WM2: ASRS Storage Classifier

An AI-powered product classification system that automatically assigns warehouse storage categories based on text descriptions. WM2 combines Claude's reasoning capabilities with tool-augmented retrieval to classify products into optimal ASRS (Automated Storage and Retrieval System) container types.

Live Demo

What It Does

WM2 solves the problem of automatically categorizing warehouse products into the right storage containers. Given a product description—anything from "USB-C cable, 6ft" to "Industrial hydraulic pump, 45 lbs, 18x12x14 inches"—the system determines which ASRS container type can safely and efficiently hold that product.

The classifier operates as an agentic system: rather than making a single inference call, it can autonomously decide to use tools to gather additional information before making its classification decision. This tool-augmented approach allows it to:

Look up known products in a reference database of 479 items using semantic search
Extract explicit dimensions from descriptions using regex pattern matching
Apply constraint-based rules to select the smallest container that fits

Each classification includes a confidence tier and reasoning, making the system's decision-making transparent and auditable.

Classification Categories

Products are classified into one of five container types, each with specific dimension and weight constraints:

Category	Max Dimensions (L×W×H)	Max Weight	Typical Products
Pouch	12" × 9" × 2"	1 lb	Small electronics, cables, jewelry
Small Bin	12" × 9" × 6"	10 lbs	Books, small tools, packaged goods
Tote	18" × 14" × 12"	50 lbs	Appliances, bulk items, equipment
Carton	24" × 18" × 18"	70 lbs	Large equipment, furniture parts
Oversized	No limits	No limits	Items exceeding carton constraints

The classifier always selects the smallest container that fits—a product that could fit in a Tote won't be assigned to a Carton. All three dimensions matter: a thin but long item might skip Small Bin entirely if its length exceeds the constraint.

Confidence Tiers

Each classification includes a confidence tier indicating the system's certainty:

Tier	Meaning	Typical Scenarios
HIGH	Strong conviction	Explicit dimensions provided, exact database match
MEDIUM_HIGH	Fairly confident	Good database match, clear product type
MEDIUM	Notable uncertainty	Estimated from product category
MEDIUM_LOW	Significant doubt	Vague description, ambiguous product type
LOW	Best guess	Very limited information available

Architecture

WM2 runs on AWS serverless infrastructure, with Claude handling the classification logic through an agentic loop:

flowchart TB
    subgraph Client["Client"]
        FE[S3 Static Site<br/>Frontend]
    end

    subgraph AWS["AWS Cloud"]
        APIGW[API Gateway<br/>REST + CORS + Rate Limiting]

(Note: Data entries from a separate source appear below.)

-- ==== Sys2Proof/Machine/Access.lean ====
section
/-!
DEFINITION. Accesses of native masters: protection violations with what they end (R404–R406), and stores to native registers under their access codes (R9, R270, R303, R326, R353, R379, R380, R396–R408, R432).
-/

namespace Sys2Proof.Machine

/-- A violation with its effect on the calls of a core pair it freezes: the running call and those that wait end with the
word of R81 (R404, R405). -/
def breach (s : State) (v : Violation) : State :=
  if isFrozen s (masterOf v.master) then s
  else
    let s := violate s v
    match masterOf v.master with
    | .n0 => abandonPosted (abandonCall s .n0) .n0
    | .n1 => abandonPosted (abandonCall s .n1) .n1
    | .dma | .dap | .mgmt => s


/-- The master can make an access now. -/
def masterRuns (s : State) (m : Master) : Bool :=
  match m with
  | .n0 => coreRuns s .n0
  | .n1 => coreRuns s .n1
  | .dma => pllOn s.ctl.mode && s.dma.enable && !s.mpu.frDma
  | .dap => dapOpen s
  | .mgmt => clocksRun s && s.ctl.mode != .cold

/-- The accesses of a master are made in machine mode or by the debug port (MPU_FINFO.PRIV). -/
def masterPriv (s : State) (m : Master) : Bool :=
  match m with
  | .n0 => s.n0.machine | .n1 => s.n1.machine | .dma => false | .dap => true | .mgmt => true

/-- PROTECTION_VIOLATION: a read, write or fetch that a master tries, by its address and kind; it is a violation where the MPU or the
target firewall denies it, and what the record shows is what the checks found. The rules of the management cores' own context are not
given: theirs stands as it is reported (R396–R406). -/
def execProtectionViolation (v : Violation) (s : State) : Res :=
  let m := masterOf v.master
  if !masterRuns s m then .next s
  else if m == .mgmt then .next (breach s v)
  else
    match checkAccess s m v.addr.toNat v.kind (masterPriv s m) with
    | some x => .next (breach s x)
    | none => .next s

/-- Bits cleared by writing 1 (W1C), all but those that hardware sets in the same clock (R10). Commands come one after another,
so the write itself says which bits those are (log entry 98). -/
def w1c {w : Nat} (old : BitVec w) (v held : W32) : BitVec w := old &&& ((~~~ v ||| held).truncate w)

/-- A W1C flag at a place of the written word. -/
def w1cBit (old : Bool) (i : Nat) (v held : W32) : Bool := old && (!v.getLsbD i || held.getLsbD i)

/-- The 32-bit word k of a wide bit field replaced. -/
def putWord {w : Nat} (old : BitVec w) (k : Nat) (v : W32) : BitVec w :=
  (old &&& ~~~ ((0xFFFFFFFF : W32).zeroExtend w <<< (32 * k))) ||| ((v.zeroExtend w) <<< (32 * k))

/-- INTC registers: enables, hold selection and hold (R415, R432). -/
def writeIntc (s : State) (c : Cp) (o : Nat) (v : W32) : State :=
  if 0x10 ≤ o ∧ o ≤ 0x1C then modIntc s c (fun i => { i with en := putWord i.en ((o - 0x10) / 4) v ||| 1 })
  else if o = 0x40 then modIntc s c (fun i => { i with hsel := v.truncate 7 })
  else if o = 0x44 then modIntc s c (fun i => { i with holds := mput i.holds i.hsel.toNat 0 (v.toNat % 2 ^ 24) })
  else s

/-- DMA registers: a write of 1 to EN, the bus error flag and the first descriptors (R425, R429, R432). -/
def writeDma (s : State) (o : Nat) (v held : W32) : State :=
  if o = 0 then (if v.getLsbD 0 then s.modDma (fun d => { d with enable := true }) else s)
  else if o = 4 then s.modDma (fun d => { d with busErr := w1cBit d.busErr 0 v held })
  else if 0x100 ≤ o ∧ o < 0x300 ∧ o % 0x20 = 0 then modCh s ((o - 0x100) / 0x20) (fun c => { c with start := (v >>> 4).truncate 28 })
  else s

/-- A rule write of a context waits to become effective; in a locked region it is ignored and LOCKWR sets (R400, R401). -/
def waitRule (s : State) (m : Master) (w : RuleWrite) : State :=
  let x := mpuCtx s m
  let locked := fun r => (x.regions.getD r Region.reset).lock
  let stop := match w with
    | .start r _ | .last r _ | .attrs r _ => locked r
    | .enable _ => false
  if stop then modCtx s m (fun x => { x with lockWr := true })
  else modCtx s m (fun x => { x with waiting := x.waiting ++ [w] })

/-- MPU registers of the context that a master has selected (R396, R401, R407). -/
def writeMpu (s : State) (m : Master) (o : Nat) (v held : W32) : State :=
  let ctx := match m with
    | .n0 => selectedCtx s .n0 | .n1 => selectedCtx s .n1 | .dma => .dma | .dap => .dap | .mgmt => .mgmt
  let r := (o - 0x100) / 16
  if o = 0 then modCtx s ctx (fun x => { x with lockWr := w1cBit x.lockWr 16 v held })
  else if o = 4 then
    if !v.getLsbD 0 && (mpuCtx s ctx).regions.any (·.lock) then s else waitRule s ctx (.enable (v.getLsbD 0))
  else if o = 0x10 then s.modMpu (fun x => { x with frDma := w1cBit x.frDma 2 v held })
  else if o = 0xC then
    match m with
    | .n0 => if dmaOwner s = some .n0 then s.modMpu (fun x => { x with sel0 := v.getLsbD 0 }) else s
    | .n1 => if dmaOwner s = some .n1 then s.modMpu (fun x => { x with sel1 := v.getLsbD 0 }) else s
    | .dma | .dap | .mgmt => s
  else if 0x100 ≤ o ∧ o < 0x200 then
    if o % 16 = 0 then waitRule s ctx (.start r ((v >>> 2).truncate 30))
    else if o % 16 = 4 then waitRule s ctx (.last r ((v >>> 2).truncate 30))
    else if o % 16 = 8 then waitRule s ctx (.attrs r (v.truncate 8))
    else s
  else s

        subgraph Lambda["Lambda Container"]
            H[Handler<br/>Input Validation]
            FB[Feedback Retrieval]
            CL[Claude Agent<br/>Haiku Model]

            subgraph Tools["Tool Execution"]
                T1[lookup_known_product]
                T2[extract_explicit_dimensions]
            end
        end

        subgraph Storage["Storage Layer"]
            DDB[(DynamoDB<br/>Feedback)]
            S3D[(S3<br/>Reference Data)]
        end

        subgraph Search["Semantic Search"]
            EMB[Embedding Service<br/>all-MiniLM-L6-v2]
            CHR[(ChromaDB<br/>Vector Index)]
        end
    end

    subgraph External["External"]
        ANTH[Anthropic API]
        ARIZE[Arize Phoenix<br/>Observability]
    end

    FE -->|POST /classify| APIGW
    APIGW --> H
    H --> FB
    FB --> DDB
    FB --> CL
    CL <-->|Messages API| ANTH
    CL -->|tool_use| T1
    CL -->|tool_use| T2
    T1 --> EMB
    EMB --> CHR
    T1 --> S3D
    CHR -.->|Index from| S3D
    CL -.->|Traces| ARIZE
    H -->|Response| APIGW
    APIGW --> FE

Request Flow:

User submits a product description via the frontend
API Gateway validates the request and applies rate limiting
Lambda handler validates input (guardrails) and retrieves relevant feedback from DynamoDB
Claude Agent receives the description with few-shot examples from feedback history
Agent decides whether to invoke tools based on the input
If tools are used, results are fed back to Claude for synthesis
Claude returns a structured classification with confidence and reasoning
Response passes through output guardrails before returning to client

Agentic Behavior

WM2's classifier operates as an autonomous agent that decides its own execution path. Rather than following a fixed pipeline, Claude dynamically chooses which tools to invoke (if any) based on the input description.

The Agentic Loop

flowchart TD
    START([Product Description]) --> INIT[Initialize Agent]
    INIT --> FEEDBACK[Retrieve Feedback<br/>for Few-Shot Context]
    FEEDBACK --> CLAUDE[Send to Claude<br/>with Tool Definitions]

    CLAUDE --> DECISION{Claude Response}

    DECISION -->|tool_use| TOOL_CHECK{Tool Call<br/>Limit OK?}
    TOOL_CHECK -->|Yes| EXECUTE[Execute Tool]
    TOOL_CHECK -->|No, > 3 calls| BLOCK[Block: Too Complex]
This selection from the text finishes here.